Всё так. Но ведь он — ГПОТ не «кочевряжился», он всегда — как велено. Неужели из-за дяди? Чушь, для этого не надо морочить людей в трамваях, на такой случай есть ОГПУ. Скорее уж можно было предположить, что гипнотизёра наняли комсомолки общества «Долой стыд». Года три назад в прессе появлялись сообщения об их пропагандистских акциях в московском транспорте. Да Прохор Филиппович и сам не единожды заставал девушек за непристойными выходками.
Раз, проходя мимо священнослужителя… Но таким образом молодёжь боролась с религиозным наследием прошлого, тьмой, невежеством.

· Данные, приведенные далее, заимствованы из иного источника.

-- ==== Sys2Proof/Safety.lean ====
section
/-! DEFINITION. Safety: what claims call a safe step, the invariant of the byte memories, the few commands that write them or act on a part
that stands still, and the pieces of a part that each command can change. -/
namespace Sys2Proof

/-- The commands that can change the bytes of the stacks: a shard that passes its checks, a copy stored for a borrower and a copy read back
(R151, R162). -/
def Instr.writesStacks : Instr → Bool
  | .registerWrite _ _ _ _ => false
  | .moduleTrained _ _ _ => false
  | .moduleTrainingFail _ _ => false
  | .moduleDown _ _ => false
  | .dieMessageAck _ _ _ _ _ => false
  | .dieMessageArrive _ _ _ => false
  | .dieReplyArrive => false
  | .dieDeliveryTimeout _ _ _ _ => false
  | .mvm _ => false
  | .mvmGrant _ => false
  | .mvmStart _ => false
  | .mvmResult _ _ => false
  | .ladderExecComplete _ => false
  | .tileResultArrive _ => false
  | .setDrainEnd _ _ _ => false
  | .vectorStage _ _ _ => false
  | .writeShallow _ _ => false
  | .refresh _ _ => false
  | .writeDeep _ _ => false
  | .erase _ _ => false
  | .release _ _ => false
  | .releaseTakeEffect _ => false
  | .epochWaitEnd _ _ => false
  | .tileWriteStart _ => false
  | .hotDeferEnd _ => false
  | .shallowRowArrive _ => false
  | .shallowWriteComplete _ => false
  | .deepClearPassEnd _ => false
  | .deepRowVerify _ _ => false
  | .eraseDone _ => false
  | .mapUpdateComplete _ => false
  | .lifeTick _ => false
  | .bankExpire _ => false
  | .deepAgeTick _ => false
  | .ageAlert _ => false
  | .deepAgeMilestone _ => false
  | .dieResetExit _ _ => false
  | .blankCheckComplete _ => false
  | .dieResetTimeout _ => false
  | .calCmd _ _ => false
  | .convCalCmd _ _ _ => false
  | .calComplete _ _ => false
  | .calAbort _ _ => false
  | .capClear _ _ => false
  | .convCfg _ _ _ => false
  | .captureEmpty _ => false
  | .convQueue _ _ _ => false
  | .loadProbeFit _ => false
  | .annealDue _ => false
  | .annealTask _ _ => false
  | .columnCheckComplete _ _ => false
  | .load _ => false
  | .stageShard _ _ _ => false
  | .shardStageStart _ _ => false
  | .nvmePduReceive _ _ _ => false
  | .hostReadComplete _ _ => false
  | .hostReadError _ _ => false
  | .fetchTimeout _ _ _ => false
  | .shardChecksDone _ _ _ _ => true
  | .scrubDue _ _ => false
  | .scrubShard _ _ => false
  | .scrubComplete _ _ _ _ => false
  | .pipelineChunk _ => false
  | .pipelineWaitTimeout _ => false
  | .broadcastShard _ => false
  | .tierCopyComplete _ _ => false
  | .tierReadbackComplete _ _ _ _ => true
  | .unload _ => false
  | .setCurrent _ => false
  | .modelQuery _ => false
  | .tierAdd _ => false
  | .tierRemove _ => false
  | .deepOrphanTimeout => false
  | .pageAlloc _ _ => false
  | .pageFork _ _ _ _ => false
  | .pageTruncate _ _ _ => false
  | .slotAssign _ _ _ => false
  | .slotRelease _ _ => false
  | .pageOpApply _ => false
  | .pageCopyComplete _ => false
  | .kvAppend _ _ => false
  | .attention _ _ _ _ _ _ _ _ _ _ _ => false
  | .attentionStart _ => false
  | .attentionComplete _ => false
  | .patrolRead _ _ _ _ _ _ _ _ => false
  | .pageRebuildComplete _ _ _ => false
  | .stackRefresh _ => false
  | .stackTempReadout _ _ => false
  | .stackBandFall _ => false
  | .admitRequest _ => false
  | .admitAskTimeout _ => false
  | .stepIssue _ _ _ _ => false
  | .commit _ _ _ => false
  | .balanceWindow => false
  | .cancel _ => false
  | .cancelMark _ => false
  | .timeLimitExpire _ => false
  | .requestQuery _ => false
  | .grammarLoad _ => false
  | .grammarUnload _ => false
  | .kvFork _ => false
  | .kvTruncate _ => false
  | .kvRelease _ => false
  | .kvQuery _ => false
  | .submissionWrite _ _ => false
  | .packetTake _ => false
  | .commandStart _ => false
  | .nop _ => false
  | .sessionOpen _ => false
  | .sessionClose _ => false
  | .sessionResync _ => false
  | .credit _ => false
  | .partInfo _ => false
  | .seedSet _ => false
  | .noticeMask _ => false
  | .replyWrite _ => false
  | .creditReply _ => false
  | .msixHoldoffExpire _ => false
  | .dieCommandTimeout _ _ => false
  | .laneFail _ _ _ => false
  | .laneRetrain _ _ => false
  | .laneGood _ _ _ => false
  | .linkSignal _ => false
  | .linkTrained _ _ _ _ _ _ _ _ _ _ => false
  | .linkTrainingTimeout _ => false
  | .linkRetry _ => false
  | .linkSilent _ => false
  | .linkResizeDone _ => false
  | .linkResizeTimeout _ => false
  | .flitReceive _ _ _ _ => false
  | .packetRoute _ _ => false
  | .packetHoldRetry => false
  | .noRoute => false
  | .e2eAck => false
  | .e2eResend => false
  | .unreachable _ => false
  | .gapSkip _ _ => false
  | .portCfg _ => false
  | .fabricQuery _ => false
  | .sliceJoin _ => false
  | .sliceLeave _ => false
  | .sliceDescriptor => false
  | .sliceActive => false
  | .lendRequest => true
  | .rackOffsetExchange _ _ _ => false
  | .barrierArrive => false
  | .barrierGo => false
  | .roundStart _ => false
  | .arriveTimeout _ => false
  | .ethCfg _ => false
  | .ingressClaim _ _ _ => false
  | .ingressLost _ => false
  | .nvmeConnect _ => false
  | .nvmeConnectTimeout _ => false
  | .nvmeDisconnect _ => false
  | .journalRecord => false
  | .journalAck => false
  | .journalRefusal => false
  | .journalSet _ => false
  | .journalClear _ => false
  | .journalSeal _ => false
  | .journalAdopt _ => false
  | .journalRelease _ => false
  | .mboxSend _ _ => false
  | .mboxPop _ => false
  | .polRingPop _ => false
  | .polRank _ _ => false
  | .eventMessage => false
  | .evcDeliver => false
  | .evcClaim _ => false
  | .evcComplete _ _ => false
  | .fastSret _ => false
  | .modTimerExpire _ => false
  | .evcGate _ _ => false
  | .evcSoftSet _ => false
  | .policyFault _ _ => false
  | .policyLoad _ => false
  | .powerOn => false
  | .powerDown => false
  | .resetNLow => false
  | .resetNHigh => false
  | .perstNLow _ => false
  | .pcieLinkDown _ => false
  | .busMasterEnable _ => false
  | .pllLockLoss _ => false
  | .refclkLoss => false
  | .partReset _ => false
  | .partResetHalt _ => false
  | .resetDelayExpire => false
  | .haltComplete => false
  | .haltTimeout => false
  | .rstCtlReset _ => false
  | .rstCtlHalt _ => false
  | .stageFirmware => false
  | .calRoundStart _ => false
  | .calRoundComplete _ _ _ => false
  | .domainSleep _ => false
  | .domainWake _ => false
  | .pwrWake _ => false
  | .rampStart => false
  | .rampEnd _ => false
  | .rampTimeout _ => false
  | .domainOn _ => false
  | .domainSleepComplete _ => false
  | .regulatorFault _ => false
  | .maintenanceWake => false
  | .wsdIdleSleep => false
  | .powerInterval _ _ _ _ _ _ => false
  | .powerQuery _ => false
  | .powerLimit _ => false
  | .sensorSample _ _ => false
  | .throttleUpdate => false
  | .remoteSenseMeasure _ _ => false
  | .thermalQuery _ => false
  | .quenchClear _ => false
  | .attest _ => false
  | .certRead _ => false
  | .keyInstall _ => false
  | .keyRemove _ => false
  | .debugAuthPhase0 _ => false
  | .debugAuthPhase1 _ => false
  | .debugChallengeExpire => false
  | .freezeNLow => false
  | .freeze _ => false
  | .stopAckTimeout _ => false
  | .extest _ _ => false
  | .samplePreload _ _ => false
  | .idcode _ _ => false
  | .fzStatus _ _ => false
  | .dieSel _ _ => false
  | .scanRead _ _ => false
  | .arrayRead _ _ _ => false
  | .bypass _ _ _ => false
  | .traceCfg _ => false
  | .traceRead _ => false
  | .diagMvm _ => false
  | .fallbackComplete _ => false
  | .perstNHigh => false
  | .pcieLinkUp => false
  | .refclk156Present _ => false
  | .refclkWaitTimeout => false
  | .partnerSetTimeout => false
  | .nvmeKeepAlive _ => false
  | .ethLinkUp _ => false
  | .ethFrameReceive _ _ => false
  | .ingressData _ _ => false
  | .stopAck => false
  | .arrayReadComplete => false
  | .tapReset => false
  | .ucieLaneRepair _ _ => false
  | .adapterCrcRetry _ _ => false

Ещё, в набитом кинозале… Тогда, комсомолки очищали лучшие места от разной старорежимной сволочи, которая, зажав свои утончённые носы кисейными платочками, летела из партера как от агитпропа. Но зачем устраивать обструкцию ему, человеку партийному, на кресло которого никто, кажется, кроме Селёдкина и не зарится. Или попросту пакостят?
ГПОТу сделалось не по себе. Он опять оглядел присутствующих. Гости явно тяготились застольем, по существу говорили вяло и неохотно. В их равнодушных лицах читался приговор.